[INFORMATION SHOWN]
-- ==== Sys2Proof/Machine/Slices.lean ====
section
/-! DEFINITION. The commands of cache slices, channels and memory loops (R132, R148 to R156, R163, R164, R166 to R173;
07_memory_and_last_level_cache.md). -/

namespace Sys2Proof.Machine

/-- A slice's trackers. -/
def Mem.slice (m : Mem) (n : Nat) : Slice := m.slices.get {} n

/-- Changes a slice's trackers. -/
def Mem.updSlice (m : Mem) (n : Nat) (f : Slice → Slice) : Mem := { m with slices := m.slices.upd {} n f }

/-- Changes a channel. -/
def World.updChan (w : World) (ch : Nat) (f : Chan → Chan) : World :=
  { w with mem := { w.mem with chans := w.mem.chans.upd {} ch f } }

/-- Changes memory and its slices. -/
def World.onMem (w : World) (f : Mem → Mem) : World := { w with mem := f w.mem }

/-! Streams (R154, R155). -/

/-- The train length in force: none where no stream is bypassed. -/
def Mem.train (m : Mem) : Option Nat :=
  if m.strMode = 1 then none else if m.strMode = 2 then some m.strLo else some m.strN

/-- The stream of a core that a line belongs to or continues: its place in the list. A slice serves one line of every 16, so
the successive lines that it serves lie 16 apart (R147, R154). -/
def Slice.streamOf (s : Slice) (core la : Nat) : Option Nat :=
  s.streams.findIdx? (fun x => x.core == core &&
    (x.last == la || ((x.up || x.run ≤ 1) && la / 16 == x.last / 16 + 1) || ((!x.up || x.run ≤ 1) && la / 16 + 1 == x.last / 16)))

/-- Whether the filter has a line. -/
def Slice.passed (s : Slice) (la : Nat) : Bool := s.filter.any (fun e => e.1 == la)

/-- A request that hits the filter, from whichever core, ends the bypass of the stream that the line was delivered to, and counts as
a re-reference (R154; log entry 86). -/
def Slice.rereference (s : Slice) (la : Nat) : Slice :=
  match s.filter.find? (fun e => e.1 == la) with
  | none => s
  | some e => { s with
    rerefs := s.rerefs + 1
    streams := s.streams.map (fun (x : Strm) => if x.num = e.2 then { x with bypassed := false, run := 0 } else x) }

/-- A stream's next line: its run grows unless the line was found, and at the train length the stream becomes bypassed; a line of
the filter ends its bypass (R154). -/
def Strm.next (x : Strm) (train : Option Nat) (la : Nat) (found again : Bool) : Strm :=
  let run := if found then 0 else x.run + 1
  { x with
    last := la
    up := decide (x.last < la)
    run := run
    bypassed := !again && train.isSome && (x.bypassed || train.any (fun n => decide (n ≤ run))) }

/-- Notes a request in its stream: `found` where its sectors are in the slice. The second part is the bypassed stream, by number,
that the request belongs to. -/
def Slice.watch (s : Slice) (train : Option Nat) (core la : Nat) (found : Bool) : Slice × Option Nat :=
  let again := s.passed la
  let s := s.rereference la
  match s.streamOf core la with
  | none =>
    let x : Strm := { core := core, num := s.nextNum, last := la, run := if found || again then 0 else 1 }
    ({ s with streams := (s.streams ++ [x]).drop (s.streams.length + 1 - 16), nextNum := s.nextNum + 1 }, none)
  | some i =>
    let x := s.streams.getD i { core := core, last := la }
    let y := if x.last = la then { x with bypassed := x.bypassed && !again } else x.next train la (found || again) again
    ({ s with streams := setAt s.streams i y }, if y.bypassed && train.isSome then some y.num else none)

/-- A line has been delivered to a stream without allocation: it enters the filter (R154). -/
def Mem.passedBy (m : Mem) (slice la num : Nat) : Mem :=
  { m.updSlice slice (fun s => { s with
      filter := ((la, num) :: s.filter.filter (fun e => e.1 != la)).take 64
      delivered := s.delivered + 1 }) with
    notAlloc := add64 m.notAlloc 1 }

/-! Requests (R132, R148, R152, R153). -/

/-- Whether a stage has begun a REEL and has not completed it. -/
def Stage.reeling (g : Stage) : Bool :=
  (Desc.ofBytes g.desc).opc == 0x54 && (match g.phase with | .granted | .part | .executed _ => true | _ => false)

/-- The task on whose behalf a requester asks: of a compute core, 0 to 15, the task on it; of an optimiser unit, 16 to 31, the step
task whose REEL runs (R132). Requests of the host window and of other engines come under higher numbers and are of no task (R149). -/
def World.onCore (w : World) (core : Nat) : Option Task :=
  if core < 16 then w.sched.tasks.find? (fun t => t.on core)
  else if core < 32 then w.sched.tasks.find? (fun t => t.kind == 1 && t.stgs.any Stage.reeling)
  else none

/-- Whether the regulator of the request's partition lets `n` sectors go (R132). -/
def World.mayIssue (w : World) (core n : Nat) : Bool :=
  match w.onCore core with
  | none => true
  | some t => let p := w.part t.part; p.inForce == 0 || decide (32 * n ≤ p.tokens)

/-- Charges `n` sectors to the partition of a requester's task (R132). -/
def World.charge (w : World) (core n : Nat) : World :=
  match w.onCore core with
  | none => w
  | some t => w.mapParts (fun i p =>
      if i = t.part then { p with tokens := if p.inForce = 0 then p.tokens else p.tokens - 32 * n, bytes := add64 p.bytes (32 * n) } else p)

/-- Counts a request in the compression samples of its slice (R172; log entry 28). -/
def Slice.sampled (s : Slice) (key : Nat) (missed : Bool) : Slice :=
  { s with
    sample := s.sample + 1
    missOn := if key % 8 = 0 ∧ missed then s.missOn + 1 else s.missOn
    missOff := if key % 8 = 1 ∧ missed then s.missOff + 1 else s.missOff }

/-- Whether the miss tracker has an entry for a request: 64 entries, of which 8 take serving requests only, so that requests of
other tasks open at most what the serving ones have left of 56 (R152). -/
def Slice.room (s : Slice) (serving : Bool) : Bool :=
  let other := s.misses.countP (fun x => !x.opened)
  let srv := s.misses.countP (fun x => x.opened)
  decide (s.misses.length < 64) && (serving || decide (other + (srv - 8) < 56))

/-- Whether a channel issues: not while a calibration or retraining runs (R169). -/
def Mem.issues (m : Mem) (ch : Nat) : Bool := !(m.chans.get {} ch).running

/-- An entry takes one more request: a sector not yet asked for joins the fetch, or is fetched by a second one under the same entry
(R152, R153). A write that merges needs its line (R154). -/
def Miss.join (x : Miss) (h : Held) (need : Nat) (issues : Bool) : Miss :=
  { x with
    want := Nat.lor x.want need
    issued := if issues then Nat.lor x.issued need else x.issued
    merge := if h.write then Nat.lor x.merge need else x.merge
    who := x.who ++ [h.core]
    serving := x.serving || h.serving
    bypass := if h.write then none else x.bypass }

/-- A request for sectors of a line that are not valid: it merges, takes an entry, or waits at the slice input (R152, R153). The
buffer of a slice for bypassed streams holds four lines (R154). -/
def Mem.miss (m : Mem) (slice : Nat) (h : Held) (need : Nat) : Mem :=
  let la := h.addr / 128
  let s := m.slice slice
  let wait := { m.updSlice slice (fun s => { s with waiting := s.waiting ++ [h] }) with fullWaits := sat32 m.fullWaits 1 }
  match s.misses.find? (fun x => x.line == la) with
  | some x =>
    if 16 ≤ x.who.length then wait
    else { m.updSlice slice (fun s => { s with misses := s.misses.map (fun (y : Miss) =>
        if y.line == la then y.join h need (m.issues slice) else y) }) with
      merged := add64 m.merged 1 }
  | none =>
    if !s.room h.serving || (h.bypass.isSome && decide (4 ≤ s.misses.countP (fun x => x.bypass.isSome))) then wait
    else
      let x := ({ line := la, opened := h.serving, bypass := h.bypass } : Miss).join h need (m.issues slice)
      m.updSlice slice (fun s => { s with misses := s.misses ++ [x] })

/-- The valid sectors of a local line in its slice. -/
def Mem.validIn (m : Mem) (la : Nat) : Nat := ((m.sets.get {} (setKey (128 * la))).line? la false).elim 0 (·.valid)

/-- The sectors of a line that a request needs and that are not valid in its slice (R148). -/
def Mem.lacking (m : Mem) (la mask : Nat) : Nat :=
  (List.range 4).foldl (fun n i => if bitAt mask i && !bitAt (m.validIn la) i then n + 2 ^ i else n) 0

/-- Points the tree of a line's set away from its way (R148). -/
def Mem.used (m : Mem) (la : Nat) (remote : Bool) : Mem :=
  let key := setKey (128 * la)
  let c := m.sets.get {} key
  match c.find la remote with
  | some i => { m with sets := m.sets.set {} key { c with plru := plruTouch c.plru i } }
  | none => m

/-- A request at its slice: what it needs is there, or is missed (R148, R152). -/
def Mem.takeIn (m : Mem) (h : Held) : Mem :=
  let la := h.addr / 128
  let need := m.lacking la h.mask
  let m := if h.write then m.touch la 0 (Nat.land h.mask (m.validIn la)) else m
  if need = 0 then m.used la false else m.miss (sliceOf h.addr) h need

/-- A read of a compute core passes through its L1, which allocates the line (R158). -/
def Mem.throughL1 (m : Mem) (core la : Nat) (remote : Bool) : Mem := if core < 16 then m.allocL1 core la remote else m

/-- A read request at its slice (R148, R152, R154). -/
def Mem.readAtSlice (m : Mem) (h : Held) : Mem :=
  let la := h.addr / 128
  let slice := sliceOf h.addr
  let need := m.lacking la h.mask
  let (s, by_) := (m.slice slice).watch m.train h.core la (decide (need = 0))
  let m := m.updSlice slice (fun _ => s.sampled (setKey h.addr) (decide (need ≠ 0)))
  (m.takeIn { h with bypass := by_ }).throughL1 h.core la false

/-- The engine whose memory a 48-bit global address names: none where it is this one (R108, R161). -/
def World.engineOf (w : World) (addr : Nat) : Option Nat :=
  let l := addr / 2 ^ 40
  if l = 0xFF ∨ l = w.link.logical then none else some l

/-- The 64-B halves of a line that a mask of sectors touches are asked for at their home, unless they are held or on their way
(R161). Nothing that was delivered to a waiting operation serves. -/
def World.fetchSectors (w : World) (l la mask : Nat) : World :=
  [0, 1].foldl (fun w h => if Nat.land mask (3 * 4 ^ h) = 0 then w
    else w.fetchFar (w.mem.farSeq + 1) l ((128 * la + 64 * h) % 2 ^ 40) 64) w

[TASK PROMPT]
Everything above from the line containing "def Mem.validIn (m" down to the line containing "let (s, by_)" should be copied exactly, both end lines included, and nothing else.

[OUTPUT BELOW]
def Mem.validIn (m : Mem) (la : Nat) : Nat := ((m.sets.get {} (setKey (128 * la))).line? la false).elim 0 (·.valid)

/-- The sectors of a line that a request needs and that are not valid in its slice (R148). -/
def Mem.lacking (m : Mem) (la mask : Nat) : Nat :=
  (List.range 4).foldl (fun n i => if bitAt mask i && !bitAt (m.validIn la) i then n + 2 ^ i else n) 0

/-- Points the tree of a line's set away from its way (R148). -/
def Mem.used (m : Mem) (la : Nat) (remote : Bool) : Mem :=
  let key := setKey (128 * la)
  let c := m.sets.get {} key
  match c.find la remote with
  | some i => { m with sets := m.sets.set {} key { c with plru := plruTouch c.plru i } }
  | none => m

/-- A request at its slice: what it needs is there, or is missed (R148, R152). -/
def Mem.takeIn (m : Mem) (h : Held) : Mem :=
  let la := h.addr / 128
  let need := m.lacking la h.mask
  let m := if h.write then m.touch la 0 (Nat.land h.mask (m.validIn la)) else m
  if need = 0 then m.used la false else m.miss (sliceOf h.addr) h need

/-- A read of a compute core passes through its L1, which allocates the line (R158). -/
def Mem.throughL1 (m : Mem) (core la : Nat) (remote : Bool) : Mem := if core < 16 then m.allocL1 core la remote else m

/-- A read request at its slice (R148, R152, R154). -/
def Mem.readAtSlice (m : Mem) (h : Held) : Mem :=
  let la := h.addr / 128
  let slice := sliceOf h.addr
  let need := m.lacking la h.mask
  let (s, by_) := (m.slice slice).watch m.train h.core la (decide (need = 0))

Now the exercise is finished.